• [Work required]:
Which lines of the entries below run from the one holding "within a microsecond's" to the one holding "def scaleActivity (a", inclusive? Set down exactly those lines and no others.

════

/-- Estimated power of a die at a point in mW: its mean activity, and static power at the measured temperatures (R368). -/
def estimateAt (s : State) (d n : Nat) : Nat :=
  let x := dieAt s d
  Config.staticPower d n x.temps + Config.dynPower d n (meanAct x)

/-- Estimated power of both compute dies at the points in force. -/
def estimateNow (s : State) : Nat := estimateAt s 0 (dieAt s 0).current + estimateAt s 1 (dieAt s 1).current

/-- Control target in mW (R369). -/
def capTarget (b : Balance) : Nat := if b.measLed then 900 * b.cap else 1000 * b.cap

/-- Need of a die in mW with its static power taken at a point: R360 takes it at the point in force, and R362 at Pc. -/
def needAt (s : State) (d n : Nat) : Nat :=
  let x := dieAt s d
  Config.staticPower d n x.temps + ((dieTiles s d).map fun t => learntOf x (phaseOf x t)).foldl (· + ·) 0

/-- What the two dies share in mW: the target less the I/O die, LPDDR5X and regulation (R362). -/
def sharedCap (s : State) : Nat := capTarget s.bal - s.bal.ioMeas

/-- Share of die 0 of `b` under needs `n0` and `n1`: in proportion, each die leaves the other what it does not need, and
in SPLIT a die that needs half or more has half (R362). -/
def share0 (split : Bool) (b n0 n1 : Nat) : Nat :=
  let r0 := b * n0 / max 1 (n0 + n1)
  let r1 := b - r0
  let s0 := min r0 n0 + (r1 - min r1 n1)
  let s0 := if split && decide (b ≤ 2 * n0) then max s0 (b / 2) else s0
  if split && decide (b ≤ 2 * n1) then min s0 (b - b / 2) else s0

/-- A die's share of the cap in mW; the two shares make up what is shared (R362). -/
def shareOf (s : State) (d : Nat) : Nat :=
  let b := sharedCap s
  let s0 := share0 s.split b (needAt s 0 (dieJob s 0).pc) (needAt s 1 (dieJob s 1).pc)
  if d = 0 then s0 else b - s0

/-- Power of a die at a point: the estimate, or in measurement-led mode the measurement scaled by the ratio of
estimates (R369). -/
def powerAt (s : State) (d n : Nat) : Nat :=
  let e := estimateAt s d n
  if s.bal.measLed then (100 * s.bal.meas.toNat - s.bal.ioMeas) * e / max 1 (estimateNow s) else e

/-! ## Points (R355 to R359, R380) -/

/-- The fastest point whose power fits the die's share. -/
def capPoint (s : State) (d : Nat) : Nat :=
  (lowest 16 fun n => decide (powerAt s d n ≤ shareOf s d)).getD 15

/-- The point of R356 to R358 without the thermal limit: an elastic Beat runs at the fastest point, at or above Pc, that
the share and the top allow. -/
def ruledPoint (s : State) (d : Nat) : Nat :=
  let j := dieJob s d
  if j.state = .armed then j.pc
  else if j.state = .running then
    (if j.elastic && decide (j.part ≠ .off ∨ 0 < j.j) then min j.pc (max (capPoint s d) (dieAt s d).top) else j.pc)
  else 15

/-- Need at P15 in mW. -/
def needP15 (s : State) : Nat := powerAt s 0 15 + powerAt s 1 15 + s.bal.ioMeas

/-- Is the need above the target even at P15 (R372)? -/
def overCap15 (s : State) : Bool := decide (capTarget s.bal < needP15 s)

/-- The slowest of the points of R359; above the target at P15 every die runs there, and while issue duty is cut no point rises
(R372). -/
def chosenPoint (s : State) (d : Nat) : Nat :=
  let x := dieAt s d
  if x.held || overCap15 s then 15
  else
    let n := max (max (ruledPoint s d) (capPoint s d)) (max x.thermal x.top)
    if s.bal.duty < 15 then max n x.target else n

/-- A rail moves 10 mV toward its setpoint in a microsecond (R355). -/
def slew (v goal : Nat) : Nat := if v ≤ goal then min goal (v + 10) else max goal (v - 10)

/-- A microsecond of both rails' slew, and the upward clock change that it allows. -/
def slewDie (s : State) (d : Nat) : State :=
  modDie s d fun x => clockDie s.now { x with vnow := slew x.vnow x.vlogic, cnow := slew x.cnow x.vcim }

/-- A slew reaches its setpoint; an upward move then changes ACLK. It ends when both rails are within a microsecond's
slew (R355). -/
def execVoltageSlewDone (d : Fin 2) (s : State) : Out :=
  let x := dieAt s d
  if x.vlogic ≤ x.vnow + 10 ∧ x.vnow ≤ x.vlogic + 10 ∧ x.vcim ≤ x.cnow + 10 ∧ x.cnow ≤ x.vcim + 10 then
    .next (modDie s d fun x => clockDie s.now { x with vnow := x.vlogic, cnow := x.vcim })
  else .next s

/-- An activity at one point as the same work makes it at another: a slice has its cycles in proportion to ACLK. -/
def scaleActivity (a n m : Nat) : Nat := a * aclk m / aclk n

/-- Attribute each tile's activity of the last microsecond, scaled to Pc, to the phase the tile is in (R360). -/
def attributeDie (s : State) (d : Nat) : State :=
  let j := dieJob s d
  let x := dieAt s d
  if j.state = .running ∧ j.part ≠ .off ∧ 0 < x.slices then
    let phases := (dieTiles s d).foldl (fun ps t =>
      tmod {} ps (phaseOf x t) fun f =>
        { f with sum := f.sum + Config.dynPower d j.pc (scaleActivity (tget 0 x.acts t / x.slices) x.current j.pc), n := f.n + 1 }) x.phases
    modDie s d fun x => { x with phases := phases }
  else s

/-- Is a die of a RUNNING job below Pc for cap reasons (R372)? -/
def belowCommit (s : State) (d : Nat) : Bool :=
  decide ((dieJob s d).state = .running) && (decide ((dieJob s d).pc < capPoint s d) || (overCap15 s && decide ((dieJob s d).pc < 15)))

/-- The next microsecond's slices start afresh. -/
def restartSlices (s : State) (d : Nat) : State := modDie s d fun x => { x with slices := 0, actSum := 0, acts := [] }

/-- The 1 µs step: the slews, phases, the estimate, shares and points (R355, R359, R360, R362, R368). -/
def execBalanceStep (s : State) : Out :=
  let s := attributeDie (attributeDie (slewDie (slewDie s 0) 1) 0) 1
  let s := { s with bal := { s.bal with estSum := s.bal.estSum + estimateNow s + s.bal.ioMeas, estN := s.bal.estN + 1 } }
  let below := belowCommit s 0 || belowCommit s 1
  let p0 := chosenPoint s 0
  let p1 := chosenPoint s 1
  let s := restartSlices (restartSlices (moveDie (moveDie s 0 p0) 1 p1) 0) 1
  let s := if below && !s.bal.belowCommit then balEvent s 0 else s
  .next { s with bal := { s.bal with belowCommit := below } }

/-! ## The ramp limiter (R363, R364) -/

/-- What a slice may change: 1.25 % of A_max. -/
def sliceStep : Nat := 100000

/-- Activity of a tile in a slice: its cycles and issues, weighted (R363). -/
def tileActivity (d t : Nat) (work : List TileAct) : Nat :=
  ((work.filter fun w => decide (w.tile = t)).map fun w => w.n * Config.weight d w.kind).foldl (· + ·) 0

/-- When the next Beat releases, for a RUNNING job (R322, R329). -/
def nextRelease (j : Job) : Nat :=
  (match j.part with
   | .off => j.sn
   | .guard => j.sn
   | _ => match j.nextStart with
     | some n => n
     | none => j.sn + 1000 * j.beatUs) + 1000

/-- Has the die finished the work of the Beat in progress? -/
def dieIdle (s : State) (d : Nat) : Bool :=
  let j := dieJob s d
  decide (j.part ≠ .work) || (dieTiles s d).all fun t => j.finished.contains t

/-- The level that ballast holds outside the Beat's work: the learnt activity of phase 0. It lets activity fall no
lower, and raises it only in the 8 µs before the release (R364). -/
def rampFloor (s : State) (d : Nat) : Nat :=
  let j := dieJob s d
  let x := dieAt s d
  if j.state = .running ∧ dieIdle s d = true then
    let l0 := phase0Level d j.pc x.current ((dieTiles s d).length * learntOf x 0)
    if nextRelease j ≤ j.tickOf s.now + 8000 then l0 else min l0 x.activity
  else 0

/-- A 100 ns slice: what the tiles did, the ballast that keeps the fall within the limit, and each tile's share of what
the next slice may rise by (R363). -/
def execRampSlice (d : Fin 2) (work : List TileAct) (now : Nat) (s : State) : Out :=
  let s := atTime s now
  let x := dieAt s d
  let ts := dieTiles s d
  let did := ts.map fun t => (t, tileActivity d t work)
  let total := (did.map (·.2)).foldl (· + ·) 0
  let a := max (x.activity - sliceStep) (min (x.activity + sliceStep) (min aMax (max total (rampFloor s d))))
  let did := did.filter fun e => decide (e.2 ≠ 0)
  .next (modDie s d fun x =>
    { x with activity := a, ballast := a - total, did := did, issued := []
             allow := some ((a + sliceStep - total) / max 1 ts.length)
             slices := x.slices + 1, actSum := x.actSum + a
             acts := did.foldl (fun m e => tset 0 m e.1 (tget 0 m e.1 + e.2)) x.acts })

/-! ## The cap (R370 to R373) -/

/-- A cap request of `w` watts: BAL_CAP keeps the ten bits it has, and the cap in force lies from 300 to 600 (R371). -/
def setCap (s : State) (w : Nat) : State :=
  let c := max 300 (min 600 w)
  let s := { s with bal := { s.bal with capReq := BitVec.ofNat 32 (w % 1024), cap := c } }
  if c ≠ w then balEvent s 1 else s

/-- The BAL_ space is there while the device is in service (R563). -/
def execBalCapWrite (v : BitVec 32) (now : Nat) (s : State) : Out :=
  let s := atTime s now
  .next (if inService s then setCap s (v.toNat % 1024) else s)

def execBalEventClear (v : BitVec 32) (s : State) : Out :=
  .next (if inService s then { s with bal := { s.bal with event := s.bal.event &&& ~~~v } } else s)

def execBalEventEnWrite (v : BitVec 32) (s : State) : Out :=
  .next (if inService s then { s with bal := { s.bal with eventEn := v &&& 0x3FF } } else s)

════

• [Response]:
/-- A slew reaches its setpoint; an upward move then changes ACLK. It ends when both rails are within a microsecond's
slew (R355). -/
def execVoltageSlewDone (d : Fin 2) (s : State) : Out :=
  let x := dieAt s d
  if x.vlogic ≤ x.vnow + 10 ∧ x.vnow ≤ x.vlogic + 10 ∧ x.vcim ≤ x.cnow + 10 ∧ x.cnow ≤ x.vcim + 10 then
    .next (modDie s d fun x => clockDie s.now { x with vnow := x.vlogic, cnow := x.vcim })
  else .next s

/-- An activity at one point as the same work makes it at another: a slice has its cycles in proportion to ACLK. -/
def scaleActivity (a n m : Nat) : Nat := a * aclk m / aclk n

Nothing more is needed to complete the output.